A trio of gringos in Mexico; Fred Dobbs, Bob Curtin and Howard the prospector, decide to search for gold in the eponymous mountain range. At first, the adventure seems simple enough; in fact, they even find their gold. What they didn't count on might just be the greatest obstacle of all: themselves.
This film features examples of:
- All That Glitters
- Bandito: The fake Federales who deliver the film's most famous line.
- Bittersweet Ending: Dobbs' insanity catches up with him, he dies, and the treasure is lost; rendering 10 months of Curtin and Howard's lives a waste. But Howard gets a nice position as a medicine man, and Curtin may yet get his dream of a nice peach farm.
- Bottomless Magazines: A nice aversion. In every major action scene, we see both the heroes and villains reloading constantly.
- Chekhov's Gun: The burros the group rent. Or rather, their branding marks. The bandits who kill Dobbs are caught when someone recognizes the mark.
- Cool Old Guy: Howard.
- Creator Cameo: That's John Huston as the white-suited man Dobbs keeps accosting for a handout in Tampico.

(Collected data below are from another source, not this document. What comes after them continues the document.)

/-- `VALW` with the right checksum on the session's context (log 13): with `CUR = some q` the byte is recorded at `q`
alone, `CUR` is consumed and `BASE` kept (R101); with nothing pending it is dropped with
`UnsolicitedValue` and no state changes (R102). -/
def Obligations.ValwRecordsOrIsDropped : Prop :=
  ∀ (v : Pos) (c : Byte) (s : State), verify (valPayload v) c = true →
    (∀ q, s.ctx.cur = some q →
      ∃ t, exec (.valw v c) s = .next t ∧
        t = { s with
          ctx := { s.ctx with cur := none, out := t.ctx.out }, response := .empty
          events := [.fieldResolved .character (0#1 ++ v) (0#1 ++ v) c] } ∧
        ∀ p, t.ctx.outAt p = if p = q then some (0#1 ++ v) else s.ctx.outAt p) ∧
    (s.ctx.cur = none →
      exec (.valw v c) s = .next { s with
        response := .empty, events := [.diagnostic .unsolicitedValue (0#1 ++ v) c] })

/-- Continuation trust (R97): an invalid word is treated in every respect as a valid one exactly when it is a
position word and `BASE = some b` with its position `b + 1` as natural numbers; with `BASE = none`, for
position 0 and after position 127 nothing is trusted. -/
def Obligations.TrustIsSequentialOnly : Prop :=
  ∀ (P : Params) (ctx : Context) (p c : Byte) (len : Nat), verify p c = false →
    (∀ b, ctx.base = some b → 0x80 ≤ p.toNat → p.toNat % 128 = b.toNat + 1 →
      (interpret P ctx p c len).1 = (interpret P ctx p (csum p) len).1 ∧
      (interpret P ctx p c len).2 ≠ [.diagnostic .checksumMismatch p c]) ∧
    ((∀ b, ctx.base = some b → p.toNat % 128 ≠ b.toNat + 1) ∨ p.toNat < 0x80 →
      interpret P ctx p c len = (ctx, [.diagnostic .checksumMismatch p c]))

/-- The wire words `POSW` and `VALW` with a wrong checksum (R98; on the session's context, log 13): a value word, and a position word that is
not the sequential continuation, are discarded with `ChecksumMismatch` and leave every element alone. -/
def Obligations.InvalidWordsAreDiscarded : Prop :=
  ∀ (v : Pos) (c : Byte) (s : State),
    (verify (valPayload v) c = false →
      exec (.valw v c) s = .next { s with
        response := .empty, events := [.diagnostic .checksumMismatch (0#1 ++ v) c] }) ∧
    (verify (posPayload v) c = false → (∀ b, s.ctx.base = some b → v.toNat ≠ b.toNat + 1) →
      exec (.posw v c) s = .next { s with
        response := .empty, events := [.diagnostic .checksumMismatch (1#1 ++ v) c] })

/-- One word raises at most one condition and the three are mutually exclusive (R134): the interpretation
step appends exactly one event, which is a diagnostic exactly in the three cases of R98, R100 and R102. -/
def Obligations.OneConditionForEachWord : Prop :=
  ∀ (P : Params) (ctx : Context) (p c : Byte) (len : Nat), ∃ e : Event,
    (interpret P ctx p c len).2 = [e] ∧
    (e = .diagnostic .checksumMismatch p c ↔ verify p c = false ∧ trusted ctx p = false) ∧
    (e = .diagnostic .positionOverflow p c ↔
      (verify p c = true ∨ trusted ctx p = true) ∧ 0x80 ≤ p.toNat ∧ len < 4 * (p.toNat % 128)) ∧
    (e = .diagnostic .unsolicitedValue p c ↔
      verify p c = true ∧ p.toNat < 0x80 ∧ ctx.cur = none)

/-- With `KEEP_BASE = 0` the pair behaves as one register (R15, R22 (d)): an interpretation step keeps
`BASE = CUR`. -/
def Obligations.SingleRegisterReading : Prop :=
  ∀ (P : Params) (ctx : Context) (p c : Byte) (len : Nat), P.keepBase = false → ctx.base = ctx.cur →
    (interpret P ctx p c len).1.base = (interpret P ctx p c len).1.cur

/-! ## The batch decoder and the read-out -/

/-- `DECODE` completes in every state, writes none of the session, and is a function of its input: two of
them answer the same response and the same events whatever the states (R104, R106). -/
def Obligations.DecodeIsAFunctionOfItsInput : Prop :=
  ∀ d : List Byte, ∃ (msg : List Sym) (es : List Event), ∀ s : State,
    exec (.decode d) s = .next { s with response := .message msg, events := es }

/-- What `DECODE` reports (R104, R141): one event for each pair, a resolved field or a diagnostic, then one
`messageUpdated` with the message that it answers. -/
def Obligations.DecodeReportsEachPairThenTheMessage : Prop :=
  ∀ (d : List Byte) (s : State), ∃ (msg : List Sym) (es : List Event),
    exec (.decode d) s =
      .next { s with response := .message msg, events := es ++ [.messageUpdated msg] } ∧
    es.length = d.length / 2 ∧
    ∀ e ∈ es, (∃ k v p c, e = .fieldResolved k v p c) ∨ ∃ k p c, e = .diagnostic k p c

/-- The last byte of an input of odd length is read by nothing, but the sanity bound counts it (R105). -/
def Obligations.DecodeIgnoresATrailingByte : Prop :=
  ∀ (P : Params) (d : List Byte) (b : Byte), d.length % 2 = 0 →
    (decodeBatch P (d ++ [b])).1 =
      materialise P (interpretPairs P (d.length + 1) Context.fresh d).1.out ∧
    ∀ b', decodeBatch P (d ++ [b]) = decodeBatch P (d ++ [b'])

/-- `READMSG` (R107, R108): nothing when nothing is recorded; otherwise one symbol for each position up to
the largest recorded one, `some` byte or unresolved; no state is written and no event is emitted. -/
def Obligations.ReadmsgMaterialisesTheAssembly : Prop :=
  ∀ s : State, ∃ msg : List Sym,
    exec .readmsg s = .next { s with response := .message msg, events := [] } ∧
    ((∀ p, s.ctx.outAt p = none) → msg = []) ∧
    ∀ p, s.ctx.outAt p ≠ none → (∀ q : Pos, p.toNat < q.toNat → s.ctx.outAt q = none) →
      msg.length = p.toNat + 1 ∧ ∀ q : Pos, q.toNat ≤ p.toNat → msg[q.toNat]? = some (s.ctx.outAt q)

/-- Round trip (R109): for every message of at most 128 content bytes, `DECODE` of what `ENCODE` answers
answers the message whole and meets no diagnostic; for every value of the parameters. -/
def Obligations.DecodeOfEncodeIsTheMessage : Prop :=
  ∀ (msg : List Byte), msg.length ≤ 128 → contentBytes msg = true →
    (∀ s : State, ∃ out t, exec (.encode msg) s = .next { s with response := .bytes out, events := [] } ∧
      exec (.decode out) s = .next t ∧ t.response = .message (msg.map some) ∧
      diagnostics t.events = []) ∧
    ∀ P : Params, (decodeBatch P (framesFrom 0 msg)).1 = msg.map some ∧
      diagnostics (decodeBatch P (framesFrom 0 msg)).2 = []

/-- Checksum-only corruption (R110): with the checksum of position word `i` of an encoding replaced by any byte,
`1 <= i`, `DECODE` still answers the message whole; for `i = 0` position 0 is lost; with `KEEP_BASE = 0` the
message is lost for every `i`. -/
def Obligations.CorruptedPositionChecksumIsTolerated : Prop :=
  ∀ (msg out : List Byte) (s t : State) (c : Byte), msg.length ≤ 128 → contentBytes msg = true →
    exec (.encode msg) s = .next t → t.response = .bytes out →
    (∀ i, 1 ≤ i → i < msg.length →
      ∃ u, exec (.decode (out.set (4 * i + 1) c)) s = .next u ∧ u.response = .message (msg.map some)) ∧
    (msg ≠ [] → c ≠ csum 0x80 →
      ∃ u, exec (.decode (out.set 1 c)) s = .next u ∧
        u.response = .message (if msg.length = 1 then [] else (msg.map some).set 0 none)) ∧
    ∀ i, 1 ≤ i → i < msg.length → c ≠ csum (BitVec.ofNat 8 (0x80 + i)) →
      (decodeBatch { Config.params with keepBase := false } (out.set (4 * i + 1) c)).1 ≠ msg.map some

/-- Value corruption (R111): with the checksum of value word `i` replaced by another byte, symbol `i` is
unresolved and every other is right; the last one simply falls away. -/
def Obligations.CorruptedValueChecksumLosesOneSymbol : Prop :=
  ∀ (msg out : List Byte) (s t : State) (i : Nat) (h : i < msg.length) (c : Byte), msg.length ≤ 128 →
    contentBytes msg = true → exec (.encode msg) s = .next t → t.response = .bytes out →
    c ≠ csum msg[i] →
    ∃ u, exec (.decode (out.set (4 * i + 3) c)) s = .next u ∧
      u.response = .message
        (if i + 1 = msg.length then (msg.map some).dropLast else (msg.map some).set i none)

/-! ## The streaming reassembler -/

/-- The gate (R116): a `FEED` after which `bitIndex` is no multiple of 16 stores its bit at `bitIndex`,
advances the cursor, extends `BLEN` if needed and does nothing else. -/
def Obligations.FeedAwayFromAWordOnlyStores : Prop :=
  ∀ (b : Bit) (s : State), (s.bitIndex + 1) % 16 ≠ 0 →
    ∃ t, exec (.feed b) s = .next t ∧
      t = { s with
        buf := t.buf, blen := max s.blen (s.bitIndex + 1), bitIndex := s.bitIndex + 1
        response := .empty, events := [.bitObserved b] } ∧
      (Memory.wf s.buf = true →
        (∀ j, Memory.getBit t.buf j = if j = s.bitIndex then b else Memory.getBit s.buf j) ∧
        ∀ a, a ≠ s.bitIndex / 8 → Memory.read t.buf a = Memory.read s.buf a)

/-- A failed check (R118, R135): one more attempt, the cursor where it was, the window (the bytes at
`2 * (bitIndex div 16)`, the fed bit written) shifted left by one bit, every other byte of the buffer and the
whole interpretation context as before, and `ChecksumMismatch` reported. -/
def Obligations.FeedSlidesOnAFailedCheck : Prop :=
  ∀ (b : Bit) (s : State) (p c : Byte), (s.bitIndex + 1) % 16 = 0 → Memory.wf s.buf = true →
    Memory.read (Memory.setBit s.buf s.bitIndex b) (2 * (s.bitIndex / 16)) = p →
    Memory.read (Memory.setBit s.buf s.bitIndex b) (2 * (s.bitIndex / 16) + 1) = c →
    verify p c = false →
    ∃ t, exec (.feed b) s = .next t ∧
      t = { s with
        buf := t.buf, blen := max s.blen (s.bitIndex + 1), alignAttempts := s.alignAttempts + 1
        response := .empty, events := [.bitObserved b, .diagnostic .checksumMismatch p c] } ∧
      Memory.read16 t.buf (2 * (s.bitIndex / 16)) = (p ++ c) <<< 1 ∧
      ∀ a, a ≠ 2 * (s.bitIndex / 16) → a ≠ 2 * (s.bitIndex / 16) + 1 →
        Memory.read t.buf a = Memory.read s.buf a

- Death by Materialism: Dobbs.
- Evil Laugh: Dobbs develops an unsettling one as he gets crazier.
- Fedora of Asskicking: Dobbs wears one.
- Foreshadowing: Howard's little spiel about partners in a gold claim going crazy with greed and turning on each other is a neat summary of what happens.
- Also, early on they are hit by a "Norther", which Howard explains are high-speed winds that blow across the land from the north. At the end, they are hit by another which blows the gold dust away before they make it to the ruins.
- Gold Fever: A driving force in the plot. Howard seems mostly immune to it, remaining rational throughout, but Dobbs and Curtin both succumb to the disease. Dobbs is the only one who turns to killing to make sure he comes out on top, however.
- Happy Dance: Courtesy of Howard, when they find the gold vein.
- Hat Damage: Dobbs fires a warning shot right into the bandito leader's hat.
- Magnificent Moustaches of Mexico: The fake Federales exemplify this.
- Nice Hat: Gold Hat insists on putting his hat back on before being executed.
- No-Holds-Barred Beatdown: Dobbs and Curtin give the foreman of their work crew one of these after he cheats them out of their pay.
- Off with His Head!: Although we don't see it, it's strongly implied (and has been confirmed by the director) that Dobbs is decapitated.
- Pet the Dog: Fixing the mountain when they leave, burying Cody's body, and informing his widow.
- Prospector: All three main characters, but Howard in particular exemplifies the "old and grizzled" stereotype of the trope.
- The character of Stinky Pete in Toy Story 2 is a direct parody of Howard.
- Protagonist Journey to Villain: Dobbs, who starts off as the main character of the story, but our allegiance gradually switches to his comrades when he goes off the deep end.
- Sanity Slippage: Dobbs. Howard mentions it happening to his comrades before.
- Sound-Only Death: A few: Gold Hat, Dobbs, banditos, Bob (although he doesn't get killed.)
- Third-Person Person: Dobbs starts to do this when he grows more unhinged.
- Token Evil Teammate: Dobbs gradually grows into this role into the group as The Cynic viewpoint, where it gets so bad that he generates most of the conflict in the story because of his opportunity to become somebody. The only time his cynicism helped the mining group was running off the bandits the first time. Other than that, well...
- Ungrateful Bastard: Even getting rescued from a mine collapse and then a Gila monster doesn't make Dobbs any less suspicious of his partners.
- Villain Protagonist: It will surprise nobody who pays attention for the first ten minutes to know that Dobbs turns out this way. From blowing off helping a child to panhandling specifically to rich people, the only reason Dobbs got anywhere is one good impression to Howard and Curtin.
- What You Are in the Dark: The mine caves in on Dobbs. Curtin calls out to him, then has second thoughts and turns around, leaving Dobbs to die. Then, after a moment's hesitation, he turns around again and digs Dobbs out.
- Worthless Yellow Rocks: The bandits who kill Dobbs steal his gold, but mistake it for sand and dump it off; it gets blown away by a windstorm.